Tens of thousands of Jewish pilgrims are in Ukraine despite the war

by time news

“In a Jewish pilgrimage town in Ukraine, mermaids are part of the show,” headlines the israeli newspaper Ha’Aretz. One of his reporters traveled to Uman, in central Ukraine, where Hasidic Jews go to honor the grave of a famous 18th-century rabbi every year.e and XIXe centuries, for the feast of Rosh ha-Shana.

“Despite repeated warnings from Israeli, Ukrainian and US authorities,” add the log, “more than 23,000 pilgrims were in Uman on Sunday morning, according to the United Jewish Community of Ukraine”. Rosh ha-Shana, the celebration of the Hebrew New Year, began on the evening of Sunday, September 25 and will end on the evening of Tuesday, September 27.

“Although Uman, away from the front, is considered relatively safe, Ukrainian and Israeli officials have warned that it could be hit by missiles,” Explain The Wall Street Journal, in the USA. In the absence of civilian flights to Ukraine, pilgrims had to “land in Moldova or Poland before crossing the land border”.

A joyful fervor

Since the end of the USSR, these very pious Jews have become much more numerous to make the pilgrimage. “The faithful dance with exaltation, recite psalms chosen to make acts of repentance and engage in a solitary dialogue with God […]. During Rosh has-Shana, tents serving as synagogues pop up in the streets near the grave site; some are big enough to hold thousands of people,” tells the newspaper from testimonies.

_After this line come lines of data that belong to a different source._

-- ==== Sys2Proof/Laws/KeepsHost.lean ====
section
/-! SUPPORT. What the operations of the host ports, the memory controller and the ring engine keep. -/

namespace Sys2Proof.Machine

/-! ## Ops -/

theorem keeps_attnEdge {k : Nat} {s0 b a : State} (h : Keeps k s0 a) : Keeps k s0 (attnEdge b a) := by
  unfold attnEdge
  split
  · exact h.trans ⟨rfl, rfl, rfl, fun _ => ⟨rfl, rfl⟩, fun _ => rfl, id, id, id, id⟩
  · exact h

theorem keeps_attnResend {lv : Nat} {ss0 : State} {s : State} (hK : Keeps lv ss0 s) :
    Keeps lv ss0 (attnResend s) := by
  unfold attnResend
  iterate 40 try any_goals first
    | with_reducible assumption
    | with_reducible exact fun h => h
    | with_reducible exact fun _ => rfl
    | with_reducible exact fun _ => ⟨rfl, rfl⟩
    | with_reducible exact rfl
    | with_reducible apply Keeps.ite
    | with_reducible apply Keeps.upd

theorem keeps_setLeaves {lv : Nat} {ss0 : State} {s : State} {b : Nat} {bits : Reg32} (hK : Keeps lv ss0 s) :
    Keeps lv ss0 (setLeaves s b bits) := by
  unfold setLeaves
  iterate 40 try any_goals first
    | with_reducible assumption
    | with_reducible exact fun h => h
    | with_reducible exact fun _ => rfl
    | with_reducible exact fun _ => ⟨rfl, rfl⟩
    | with_reducible exact rfl
    | with_reducible apply keeps_attnEdge
    | with_reducible apply Keeps.upd

theorem keeps_setLeaf {lv : Nat} {ss0 : State} {s : State} {b : Nat} {bit : Nat} (hK : Keeps lv ss0 s) :
    Keeps lv ss0 (setLeaf s b bit) := by
  unfold setLeaf
  iterate 40 try any_goals with_reducible first | assumption | apply keeps_setLeaves

theorem keeps_postTo {lv : Nat} {ss0 : State} {s : State} {qi : Nat} {r : EvRecord} (hK : Keeps lv ss0 s) :
    Keeps lv ss0 (postTo s qi r) := by
  unfold postTo
  iterate 40 try any_goals first
    | with_reducible assumption
    | with_reducible exact fun h => h
    | with_reducible exact fun _ => rfl
    | with_reducible exact fun _ => ⟨rfl, rfl⟩
    | with_reducible exact rfl
    | with_reducible apply keeps_attnEdge
    | with_reducible apply Keeps.upd

theorem keeps_postEventAt {lv : Nat} {ss0 : State} {s : State} {ts : Nat} {code : Nat} {source : Nat} {payload : List Byte} (hK : Keeps lv ss0 s) :
    Keeps lv ss0 (postEventAt s ts code source payload) := by
  unfold postEventAt
  iterate 40 try any_goals with_reducible first | assumption | apply keeps_postTo

theorem keeps_postEvent {lv : Nat} {ss0 : State} {s : State} {code : Nat} {source : Nat} {payload : List Byte} (hK : Keeps lv ss0 s) :
    Keeps lv ss0 (postEvent s code source payload) := by
  unfold postEvent
  iterate 40 try any_goals with_reducible first | assumption | apply keeps_postEventAt

theorem keeps_postEventS {lv : Nat} {ss0 : State} {s : State} {code : Nat} {source : Nat} {payload : List Byte} (hK : Keeps lv ss0 s) :
    Keeps lv ss0 (postEventS s code source payload) := by
  unfold postEventS
  iterate 40 try any_goals with_reducible first | assumption | apply keeps_postTo

theorem keeps_notify {lv : Nat} {ss0 : State} {s : State} {code : Nat} {source : Nat} {payload : List Byte} {bit : Nat} (hK : Keeps lv ss0 s) :
    Keeps lv ss0 (notify s code source payload bit) := by
  unfold notify
  iterate 40 try any_goals with_reducible first | assumption | apply keeps_setLeaf | apply keeps_postEvent

theorem keeps_postFifo {lv : Nat} {ss0 : State} {s : State} {sn : Nat} {k : Nat} {code : Nat} {ts : Nat} {payload : List Byte} {cont : Bool} (hK : Keeps lv ss0 s) :
    Keeps lv ss0 (postFifo s sn k code ts payload cont) := by
  unfold postFifo
  iterate 40 try any_goals with_reducible first | assumption | apply keeps_postTo

theorem keeps_draw {lv : Nat} {ss0 : State} {s : State} (hK : Keeps lv ss0 s) :
    Keeps lv ss0 ((draw s).2) := by
  unfold draw
  iterate 40 try any_goals first
    | with_reducible assumption
    | with_reducible exact fun h => h
    | with_reducible exact fun _ => rfl
    | with_reducible exact fun _ => ⟨rfl, rfl⟩
    | with_reducible exact rfl
    | with_reducible apply Keeps.upd

theorem keeps_drawBytes {lv : Nat} {ss0 : State} {s : State} {n : Nat} (hK : Keeps lv ss0 s) :
    Keeps lv ss0 ((drawBytes s n).2) := by
  unfold drawBytes
  iterate 40 try any_goals first
    | with_reducible assumption
    | with_reducible exact fun h => h
    | with_reducible exact fun _ => rfl
    | with_reducible exact fun _ => ⟨rfl, rfl⟩
    | with_reducible exact rfl
    | with_reducible apply Keeps.upd

theorem keeps_slotWrite {lv : Nat} {ss0 : State} {s : State} {n : Nat} {off : Nat} {bs : List Byte} (hK : Keeps lv ss0 s) :
    Keeps lv ss0 (slotWrite s n off bs) := by
  unfold slotWrite
  iterate 40 try any_goals first
    | with_reducible assumption
    | with_reducible exact fun h => h
    | with_reducible exact fun _ => rfl
    | with_reducible exact fun _ => ⟨rfl, rfl⟩
    | with_reducible exact rfl
    | with_reducible apply Keeps.upd
    | with_reducible exact memPutBytes_wf _ _ _

theorem keeps_mbxFinish {lv : Nat} {ss0 : State} {s : State} {n : Nat} {status : Nat} {errOff : Nat} {resp : List Byte} (hK : Keeps lv ss0 s) :
    Keeps lv ss0 (mbxFinish s n status errOff resp) := by
  unfold mbxFinish
  iterate 40 try any_goals first
    | with_reducible assumption
    | with_reducible exact fun h => h
    | with_reducible exact fun _ => rfl
    | with_reducible exact fun _ => ⟨rfl, rfl⟩
    | with_reducible exact rfl
    | with_reducible apply keeps_slotWrite
    | with_reducible apply keeps_attnEdge
    | with_reducible apply keeps_postTo
    | with_reducible apply Keeps.ite
    | with_reducible apply Keeps.upd

theorem keeps_mbxOk {lv : Nat} {ss0 : State} {s : State} {n : Nat} {resp : List Byte} (hK : Keeps lv ss0 s) :
    Keeps lv ss0 (mbxOk s n resp) := by
  unfold mbxOk
  iterate 40 try any_goals with_reducible first | assumption | apply keeps_mbxFinish

theorem keeps_mbxReject {lv : Nat} {ss0 : State} {s : State} {n : Nat} {r : Rej} (hK : Keeps lv ss0 s) :
    Keeps lv ss0 (mbxReject s n r) := by
  unfold mbxReject
  iterate 40 try any_goals with_reducible first | assumption | apply keeps_mbxFinish

theorem keeps_mbxRun {k : Nat} {s0 s : State} {c : Card} {n : Nat} (hc : c.Keeps k) (h : Keeps k s0 s) :
    Keeps k s0 (mbxRun c n s) := by
  have h1 := hc n (slotBody s n) s0 s h
  unfold mbxRun
  split
  · split
    · exact keeps_mbxReject h
    · split
      · rename_i heq
        rw [heq] at h1
        exact keeps_mbxOk h1
      · rename_i heq
        rw [heq] at h1
        exact h1.trans ⟨rfl, rfl, rfl, fun _ => ⟨rfl, rfl⟩, fun _ => rfl, id, id, id, id⟩
  · exact h

/-! ## Regs -/

theorem keeps_wake {lv : Nat} {ss0 : State} {s : State} {cause : Nat} (hK : Keeps lv ss0 s) :
    Keeps lv ss0 (wake s cause) := by
  unfold wake
  iterate 40 try any_goals first
    | with_reducible assumption
    | with_reducible exact fun h => h
    | with_reducible exact fun _ => rfl
    | with_reducible exact fun _ => ⟨rfl, rfl⟩
    | with_reducible exact rfl
    | with_reducible apply Keeps.ite
    | split
    | with_reducible apply Keeps.upd

theorem keeps_countLocked {lv : Nat} {ss0 : State} {s : State} (hK : Keeps lv ss0 s) :
    Keeps lv ss0 (countLocked s) := by
  unfold countLocked
  iterate 40 try any_goals first
    | with_reducible assumption
    | with_reducible exact fun h => h
    | with_reducible exact fun _ => rfl
    | with_reducible exact fun _ => ⟨rfl, rfl⟩
    | with_reducible exact rfl
    | with_reducible apply Keeps.upd

theorem keeps_countRingBusy {lv : Nat} {ss0 : State} {s : State} (hK : Keeps lv ss0 s) :
    Keeps lv ss0 (countRingBusy s) := by
  unfold countRingBusy
  iterate 40 try any_goals first
    | with_reducible assumption
    | with_reducible exact fun h => h
    | with_reducible exact fun _ => rfl
    | with_reducible exact fun _ => ⟨rfl, rfl⟩
    | with_reducible exact rfl
    | with_reducible apply Keeps.upd

theorem keeps_slotTake {lv : Nat} {ss0 : State} {s : State} {n : Nat} {v : Nat} (hK : Keeps lv ss0 s) :
    Keeps lv ss0 (slotTake s n v) := by
  unfold slotTake
  iterate 40 try any_goals first
    | with_reducible assumption
    | with_reducible exact fun h => h
    | with_reducible exact fun _ => rfl
    | with_reducible exact fun _ => ⟨rfl, rfl⟩
    | with_reducible exact rfl
    | with_reducible apply keeps_drawBytes
    | with_reducible apply keeps_slotWrite
    | split
    | with_reducible apply Keeps.upd

theorem keeps_earlyReject {lv : Nat} {ss0 : State} {s : State} {n : Nat} (hK : Keeps lv ss0 s) :
    Keeps lv ss0 (earlyReject s n) := by
  unfold earlyReject
  iterate 40 try any_goals with_reducible first | assumption | apply keeps_mbxReject | apply Keeps.ite

theorem keeps_answerUnassigned {lv : Nat} {ss0 : State} {s : State} (hK : Keeps lv ss0 s) :
    Keeps lv ss0 (answerUnassigned s) := by
  unfold answerUnassigned
  try dsimp only
  iterate 40 try any_goals first
    | with_reducible assumption
    | with_reducible exact fun h => h
    | with_reducible exact fun _ h => h
    | with_reducible exact fun _ => rfl
    | with_reducible exact fun _ => ⟨rfl, rfl⟩
    | with_reducible exact rfl
    | with_reducible exact fun _ => Mem.wf_nil
    | (intro _; with_reducible exact memPutBytes_wf _ _ _)
    | with_reducible apply keeps_earlyReject
    | with_reducible apply Keeps.id
    | (with_reducible apply Keeps.foldl; intro _ _ _)
    | (with_reducible apply Keeps.foldl_snd; intro _ _ _)
    | (with_reducible apply Keeps.foldl_fst; intro _ _ _)
    | with_reducible apply Keeps.ite
    | split
    | with_reducible apply Keeps.upd
    | with_reducible exact memPutBytes_wf _ _ _
    | with_reducible exact memPutLE_wf _ _ _ _
    | (intro h; with_reducible exact memPuts_wf h)
    | with_reducible exact memPut_wf _ _ _
    | with_reducible exact memClear_wf _ _ _
    | with_reducible exact memKeep_wf _ _
    | exact fun h => absurd h (by omega)
    | intro _ _
    | dsimp only

theorem keeps_ringDoorbell {lv : Nat} {ss0 : State} {s : State} {port : Port} {n : Nat} {v : Nat} (hK : Keeps lv ss0 s) :
    Keeps lv ss0 (ringDoorbell s port n v) := by
  unfold ringDoorbell
  iterate 40 try any_goals first
    | with_reducible assumption
    | with_reducible apply keeps_countLocked
    | with_reducible apply keeps_countRingBusy
    | with_reducible apply keeps_slotTake
    | with_reducible apply keeps_earlyReject
    | with_reducible apply Keeps.ite

theorem keeps_slotHostWrite {lv : Nat} {ss0 : State} {s : State} {port : Port} {off : Nat} {bs : List Byte} (hK : Keeps lv ss0 s) :
    Keeps lv ss0 (slotHostWrite s port off bs) := by
  unfold slotHostWrite
  iterate 40 try any_goals first
    | with_reducible assumption
    | with_reducible exact fun h => h
    | with_reducible exact fun _ => rfl
    | with_reducible exact fun _ => ⟨rfl, rfl⟩
    | with_reducible exact rfl
    | with_reducible apply keeps_countLocked
    | with_reducible apply Keeps.ite
    | with_reducible apply Keeps.upd
    | with_reducible exact memPutBytes_wf _ _ _

theorem keeps_updQueue {lv : Nat} {ss0 : State} {s : State} {qi : Nat} {f : Queue → Queue} (hK : Keeps lv ss0 s) :
    Keeps lv ss0 (updQueue s qi f) := by
  unfold updQueue
  iterate 40 try any_goals first
    | with_reducible assumption
    | with_reducible exact fun h => h
    | with_reducible exact fun _ => rfl
    | with_reducible exact fun _ => ⟨rfl, rfl⟩
    | with_reducible exact rfl
    | with_reducible apply Keeps.upd

theorem keeps_eqWrite {lv : Nat} {ss0 : State} {s : State} {qi : Nat} {off : Nat} {v : Nat} (hK : Keeps lv ss0 s) :
    Keeps lv ss0 (eqWrite s qi off v) := by
  unfold eqWrite
  iterate 40 try any_goals with_reducible first | assumption | apply keeps_updQueue | apply Keeps.ite

theorem keeps_eqRead {lv : Nat} {ss0 : State} {s : State} {qi : Nat} {off : Nat} (hK : Keeps lv ss0 s) :
    Keeps lv ss0 ((eqRead s qi off).2) := by
  unfold eqRead
  iterate 40 try any_goals with_reducible first | assumption | apply keeps_updQueue | apply Keeps.ite

theorem keeps_clearQueues {lv : Nat} {ss0 : State} {s : State} {base : Nat} {count : Nat} {v : Nat} {f : Queue → Queue} (hK : Keeps lv ss0 s) :
    Keeps lv ss0 (clearQueues s base count v f) := by
  unfold clearQueues
  iterate 40 try any_goals first
    | with_reducible assumption
    | with_reducible exact fun h => h
    | with_reducible exact fun _ => rfl
    | with_reducible exact fun _ => ⟨rfl, rfl⟩
    | with_reducible exact rfl
    | with_reducible apply Keeps.upd

theorem keeps_causeClear {lv : Nat} {ss0 : State} {s : State} {b : Nat} {v : Nat} (hK : Keeps lv ss0 s) :
    Keeps lv ss0 (causeClear s b v) := by
  unfold causeClear
  iterate 40 try any_goals first
    | with_reducible assumption
    | with_reducible exact fun h => h
    | with_reducible exact fun _ => rfl
    | with_reducible exact fun _ => ⟨rfl, rfl⟩
    | with_reducible exact rfl
    | with_reducible apply keeps_clearQueues
    | with_reducible apply Keeps.ite
    | with_reducible apply Keeps.upd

Rabbi Nahman “preached a mystical Judaism emphasizing the spiritual immanence of God, with fervent and joyful worship. […] He asked his disciples to visit him in the new year”, adds the log. If these followers today are ultra-Orthodox, “his teachings permeate wider religious popular culture in Israel”.

If the crowds were a little less compact than in other years, the streets and the great synagogue of the city were still filled, testifies the journalist of Ha’Aretz. Saturday morning, as worshipers sang and danced in the synagogue housing the tomb, in a “chaotic mix” between different Sephardic and Ashkenazi groups, “nobody seemed bothered by the noise or even by the air raid sirens that pierced the din from time to time”, reports the Israeli newspaper.

“At the evening service […] no one even looked up when the sheltering alert sounded.”